» **SOURCE MATERIAL**
-- ==== Sys2Proof/Machine/Operands.lean ====
section
/-! DEFINITION. Operand resolution in each addressing mode (40_execution_cycle.md R53 to R60, 30_encoding.md R45). -/

namespace Sys2Proof.Machine

/-- A zero-page operand byte as an address (30_encoding.md R45). -/
def zeroPageAddr (b : Byte) : Word := zext16 b

/-- An indexed zero-page address: the sum wraps modulo 256 before it becomes an address (30_encoding.md R45). -/
def zeroPageIndexed (b index : Byte) : Word := zext16 (b + index)

/-- Relative mode's byte as a signed 16-bit addend (30_encoding.md R45); the spec adds it to nothing
(40_execution_cycle.md R60). -/
def relativeOffset (b : Byte) : Word := sext16 b

/-- `resolveOperandValue` on the mode and the operand byte, from live state (40_execution_cycle.md R53). `none`: the mode
yields no value (R54, R60). -/
def resolveOperandValue (m : AddressMode) (b : Byte) (s : State) : Option Byte :=
  match m with
  | .implicit => none
  | .accumulator => some s.a
  | .immediate => some b
  | .zeroPage => some (s.readByte (zeroPageAddr b))
  | .zeroPageX => some (s.readByte (zeroPageIndexed b s.x))
  | .zeroPageY => some (s.readByte (zeroPageIndexed b s.y))
  | .relative => none

/-- `len(instr)` as the addend of `pc` (30_encoding.md R46). -/
def lenWord (m : AddressMode) : Word := BitVec.ofNat 16 m.len

end Sys2Proof.Machine
end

» **WHAT IS REQUIRED**
Each record should be returned precisely as written.

» **EXERCISE RESPONSE**
-- ==== Sys2Proof/Machine/Operands.lean ====
section
/-! DEFINITION. Operand resolution in each addressing mode (40_execution_cycle.md R53 to R60, 30_encoding.md R45). -/

namespace Sys2Proof.Machine

/-- A zero-page operand byte as an address (30_encoding.md R45). -/
def zeroPageAddr (b : Byte) : Word := zext16 b

/-- An indexed zero-page address: the sum wraps modulo 256 before it becomes an address (30_encoding.md R45). -/
def zeroPageIndexed (b index : Byte) : Word := zext16 (b + index)

/-- Relative mode's byte as a signed 16-bit addend (30_encoding.md R45); the spec adds it to nothing
(40_execution_cycle.md R60). -/
def relativeOffset (b : Byte) : Word := sext16 b

/-- `resolveOperandValue` on the mode and the operand byte, from live state (40_execution_cycle.md R53). `none`: the mode
yields no value (R54, R60). -/
def resolveOperandValue (m : AddressMode) (b : Byte) (s : State) : Option Byte :=
  match m with
  | .implicit => none
  | .accumulator => some s.a
  | .immediate => some b
  | .zeroPage => some (s.readByte (zeroPageAddr b))
  | .zeroPageX => some (s.readByte (zeroPageIndexed b s.x))
  | .zeroPageY => some (s.readByte (zeroPageIndexed b s.y))
  | .relative => none

/-- `len(instr)` as the addend of `pc` (30_encoding.md R46). -/
def lenWord (m : AddressMode) : Word := BitVec.ofNat 16 m.len

end Sys2Proof.Machine
end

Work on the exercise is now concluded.